F-UTF-8 (an acronym) is an extension of UTF-8 that hates you.
Standard UTF-8 is cool. It’s a variable-width encoding, which means that some Unicode codepoints are encoded using 1 byte, some using 2, some 3, and some are even 4 bytes long.
Now, the mechanism used to determine the length of a codepoint in UTF-8 is quite simple, actually! For ASCII characters, just output the byte as-is. Then, for all other characters, the first byte of the sequence has its N highest bits set, and the N-1th highest bit unset, where N is the number of bytes used in the final encoding. The rest of the bytes all have the two top bits set to 10, and the unset bits encode the actual binary data of the codepoint. Here, let me show you:
Character | Binary codepoint | UTF-8 bytes |
---|---|---|
a | 01100001 | 01100001 |
ä | 11100100 | 11000011 + 10100100 |
あ | 00110000 + 01000010 | 11100011 + 10000001 + 10000010 |
🦆 | 00000001 + 11111001 + 10000110 | 11110000 + 10011111 + 10100110 + 10000110 |
Red bits encode the data, blue bits tell you how long the sequence is, and green bits let you know that you’re in the middle of a multibyte sequence.
Why am I telling you this? Well, if you notice above, UTF-8 inserts some padding zero bits into the red section. This is of course done to make the final result byte-aligned. Buuuuuuuut… Who’s stopping you from adding more padding?
… The Unicode Consortium. They’re stopping you from adding more padding. It’s what they call “an overlong encoding” and “invalid UTF-8” and other nonsense like that. Well, I stand up to the establishment! I will make the overlongest of overlong encodings, consortium be darned!
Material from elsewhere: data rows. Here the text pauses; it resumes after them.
/-- The word of an instruction (30_encoding.md R100). -/
def encode : Instr → Word
  | .lui rd imm => packU imm rd 0x37
  | .jal rd off => packU (jumpImm off) rd 0x6F
  | .beq rs1 rs2 off => packS (branchHi off) rs2 rs1 0 (branchLo off) 0x63
  | .bne rs1 rs2 off => packS (branchHi off) rs2 rs1 1 (branchLo off) 0x63
  | .blt rs1 rs2 off => packS (branchHi off) rs2 rs1 4 (branchLo off) 0x63
  | .bge rs1 rs2 off => packS (branchHi off) rs2 rs1 5 (branchLo off) 0x63
  | .bltu rs1 rs2 off => packS (branchHi off) rs2 rs1 6 (branchLo off) 0x63
  | .bgeu rs1 rs2 off => packS (branchHi off) rs2 rs1 7 (branchLo off) 0x63
  | .lb rd rs1 imm => packI imm rs1 0 rd 0x03
  | .lh rd rs1 imm => packI imm rs1 1 rd 0x03
  | .lw rd rs1 imm => packI imm rs1 2 rd 0x03
  | .lbu rd rs1 imm => packI imm rs1 4 rd 0x03
  | .lhu rd rs1 imm => packI imm rs1 5 rd 0x03
  | .sb rs2 rs1 off => packS (storeHi off) rs2 rs1 0 (storeLo off) 0x23
  | .sh rs2 rs1 off => packS (storeHi off) rs2 rs1 1 (storeLo off) 0x23
  | .sw rs2 rs1 off => packS (storeHi off) rs2 rs1 2 (storeLo off) 0x23
  | .addi rd rs1 imm => packI imm rs1 0 rd 0x13
  | .slti rd rs1 imm => packI imm rs1 2 rd 0x13
  | .sltiu rd rs1 imm => packI imm rs1 3 rd 0x13
  | .xori rd rs1 imm => packI imm rs1 4 rd 0x13
  | .ori rd rs1 imm => packI imm rs1 6 rd 0x13
  | .andi rd rs1 imm => packI imm rs1 7 rd 0x13
  | .slli rd rs1 shamt => packI (0x00#7 ++ shamt) rs1 1 rd 0x13
  | .srli rd rs1 shamt => packI (0x00#7 ++ shamt) rs1 5 rd 0x13
  | .srai rd rs1 shamt => packI (0x20#7 ++ shamt) rs1 5 rd 0x13
  | .add rd rs1 rs2 => packR 0x00 rs2 rs1 0 rd 0x33
  | .sub rd rs1 rs2 => packR 0x20 rs2 rs1 0 rd 0x33
  | .sll rd rs1 rs2 => packR 0x00 rs2 rs1 1 rd 0x33
  | .slt rd rs1 rs2 => packR 0x00 rs2 rs1 2 rd 0x33
  | .sltu rd rs1 rs2 => packR 0x00 rs2 rs1 3 rd 0x33
  | .xor rd rs1 rs2 => packR 0x00 rs2 rs1 4 rd 0x33
  | .srl rd rs1 rs2 => packR 0x00 rs2 rs1 5 rd 0x33
  | .sra rd rs1 rs2 => packR 0x20 rs2 rs1 5 rd 0x33
  | .or rd rs1 rs2 => packR 0x00 rs2 rs1 6 rd 0x33
  | .and rd rs1 rs2 => packR 0x00 rs2 rs1 7 rd 0x33
  | .system rd f3 rs1 imm => packI imm rs1 f3 rd 0x73
  | .op2a rd f3 rs1 rs2 f7 => packR f7 rs2 rs1 f3 rd 0x2A

/-- The bytes of an instruction as memory holds them (20_memory.md R57). -/
def encodeBytes (i : Instr) : List Byte := bytesOfWord (encode i)

/-! ### The opcode table as data (30_encoding.md R100) -/

/-- One row: word w is this instruction when `w & mask = pattern` (R100 calls the pattern `match`). -/
structure Row where
  mnemonic : String
  pattern : Word
  mask : Word
  deriving DecidableEq, Repr

/-- The rows of opcodes 0x37, 0x6F and 0x63. -/
def rowsFlow : List Row :=
  [⟨"LUI", 0x00000037, 0x0000007F⟩, ⟨"JAL", 0x0000006F, 0x0000007F⟩,
   ⟨"BEQ", 0x00000063, 0x0000707F⟩, ⟨"BNE", 0x00001063, 0x0000707F⟩,
   ⟨"BLT", 0x00004063, 0x0000707F⟩, ⟨"BGE", 0x00005063, 0x0000707F⟩,
   ⟨"BLTU", 0x00006063, 0x0000707F⟩, ⟨"BGEU", 0x00007063, 0x0000707F⟩]

/-- The rows of opcodes 0x03 and 0x23. -/
def rowsMemory : List Row :=
  [⟨"LB", 0x00000003, 0x0000707F⟩, ⟨"LH", 0x00001003, 0x0000707F⟩,
   ⟨"LW", 0x00002003, 0x0000707F⟩, ⟨"LBU", 0x00004003, 0x0000707F⟩,
   ⟨"LHU", 0x00005003, 0x0000707F⟩, ⟨"SB", 0x00000023, 0x0000707F⟩,
   ⟨"SH", 0x00001023, 0x0000707F⟩, ⟨"SW", 0x00002023, 0x0000707F⟩]

/-- The rows of opcode 0x13. -/
def rowsAluImm : List Row :=
  [⟨"ADDI", 0x00000013, 0x0000707F⟩, ⟨"SLTI", 0x00002013, 0x0000707F⟩,
   ⟨"SLTIU", 0x00003013, 0x0000707F⟩, ⟨"XORI", 0x00004013, 0x0000707F⟩,
   ⟨"ORI", 0x00006013, 0x0000707F⟩, ⟨"ANDI", 0x00007013, 0x0000707F⟩,
   ⟨"SLLI", 0x00001013, 0xFE00707F⟩, ⟨"SRLI", 0x00005013, 0xFE00707F⟩,
   ⟨"SRAI", 0x40005013, 0xFE00707F⟩]

/-- The rows of opcode 0x33. -/
def rowsAluReg : List Row :=
  [⟨"ADD", 0x00000033, 0xFE00707F⟩, ⟨"SUB", 0x40000033, 0xFE00707F⟩,
   ⟨"SLL", 0x00001033, 0xFE00707F⟩, ⟨"SLT", 0x00002033, 0xFE00707F⟩,
   ⟨"SLTU", 0x00003033, 0xFE00707F⟩, ⟨"XOR", 0x00004033, 0xFE00707F⟩,
   ⟨"SRL", 0x00005033, 0xFE00707F⟩, ⟨"SRA", 0x40005033, 0xFE00707F⟩,
   ⟨"OR", 0x00006033, 0xFE00707F⟩, ⟨"AND", 0x00007033, 0xFE00707F⟩]

/-- The rows of opcodes 0x73 and 0x2A. -/
def rowsSystem : List Row :=
  [⟨"SYSTEM", 0x00000073, 0x0000007F⟩, ⟨"OP2A", 0x0000002A, 0x0000007F⟩]

/-- The 37 rows of 30_encoding.md R100. -/
def opcodeTable : List Row := rowsFlow ++ rowsMemory ++ rowsAluImm ++ rowsAluReg ++ rowsSystem

/-- A word matches a row (R100). -/
def Row.hits (r : Row) (w : Word) : Bool := w &&& r.mask == r.pattern

/-- The table's mnemonic of an instruction. -/
def Instr.mnemonic : Instr → String
  | .lui _ _ => "LUI"
  | .jal _ _ => "JAL"
  | .beq _ _ _ => "BEQ"
  | .bne _ _ _ => "BNE"
  | .blt _ _ _ => "BLT"
  | .bge _ _ _ => "BGE"
  | .bltu _ _ _ => "BLTU"
  | .bgeu _ _ _ => "BGEU"
  | .lb _ _ _ => "LB"
  | .lh _ _ _ => "LH"
  | .lw _ _ _ => "LW"
  | .lbu _ _ _ => "LBU"
  | .lhu _ _ _ => "LHU"
  | .sb _ _ _ => "SB"
  | .sh _ _ _ => "SH"
  | .sw _ _ _ => "SW"
  | .addi _ _ _ => "ADDI"
  | .slti _ _ _ => "SLTI"
  | .sltiu _ _ _ => "SLTIU"
  | .xori _ _ _ => "XORI"
  | .ori _ _ _ => "ORI"
  | .andi _ _ _ => "ANDI"
  | .slli _ _ _ => "SLLI"
  | .srli _ _ _ => "SRLI"
  | .srai _ _ _ => "SRAI"
  | .add _ _ _ => "ADD"
  | .sub _ _ _ => "SUB"
  | .sll _ _ _ => "SLL"
  | .slt _ _ _ => "SLT"
  | .sltu _ _ _ => "SLTU"
  | .xor _ _ _ => "XOR"
  | .srl _ _ _ => "SRL"
  | .sra _ _ _ => "SRA"
  | .or _ _ _ => "OR"
  | .and _ _ _ => "AND"
  | .system _ _ _ _ => "SYSTEM"
  | .op2a _ _ _ _ _ => "OP2A"

end Sys2Proof
end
So with that said, welcome to F-UTF-8! This is an extension of UTF-8 which not only permits overlong encodings with too much padding, it requires it. In fact, it requires putting the maximal amount of padding for every possible byte. The table above turns into:
Character | Binary codepoint | F-UTF-8 bytes |
---|---|---|
a | 01100001 | 11111111 + 10000000 + 10000000 + 10000000 + 10000000 + 10000000 + 10000001 + 10100001 |
ä | 11100100 | 11111111 + 10000000 + 10000000 + 10000000 + 10000000 + 10000000 + 10000011 + 10100100 |
あ | 00110000 + 01000010 | 11111111 + 10000000 + 10000000 + 10000000 + 10000000 + 10000011 + 10000001 + 10000010 |
🦆 | 00000001 + 11111001 + 10000110 | 11111111 + 10000000 + 10000000 + 10000000 + 10000000 + 10011111 + 10100110 + 10000110 |
This is glorious! This is beautiful! Rejoice!
As is typical for trendsetters like this, I have implemented this new standard in Rust.
Comparisons
Standard UTF-8 is ubiquitous in digital communications and data storage, for a few simple reasons:
- It’s compact; UTF-8 leads to space and bandwidth savings1.
- It’s compatible with ASCII; programs that handle UTF-8 support the enormous world of software dispensing ASCII, out of the box!
- It’s standardized; UTF-8 is specified by the Unicode Consortium and adopted by just about every major technical system and programming language worldwide2.
- It has sane error handling and fallback mechanisms; you’ll be glad when you’re messsing around with bytes you don’t exactly know the source of.
F-UTF-8 has none of these features!
- It’s bloated; every single codepoint is encoded with 8 bytes, which is twice as wide as even the chonky UTF-32! More than half of this space is wasted on the unnecessary padding!
- It’s incompatible with ASCII; code points that fit in one ASCII byte are nevertheless expanded into 8. Hell, it’s even incompatible with UTF-8, due to its liberal use of 0xFF bytes (which are always invalid in UTF-8).
- It’s niche and nonstandard; do you trust a random git repo to be well supported?
- It has no error handling; if something fails to decode, TOO BAD!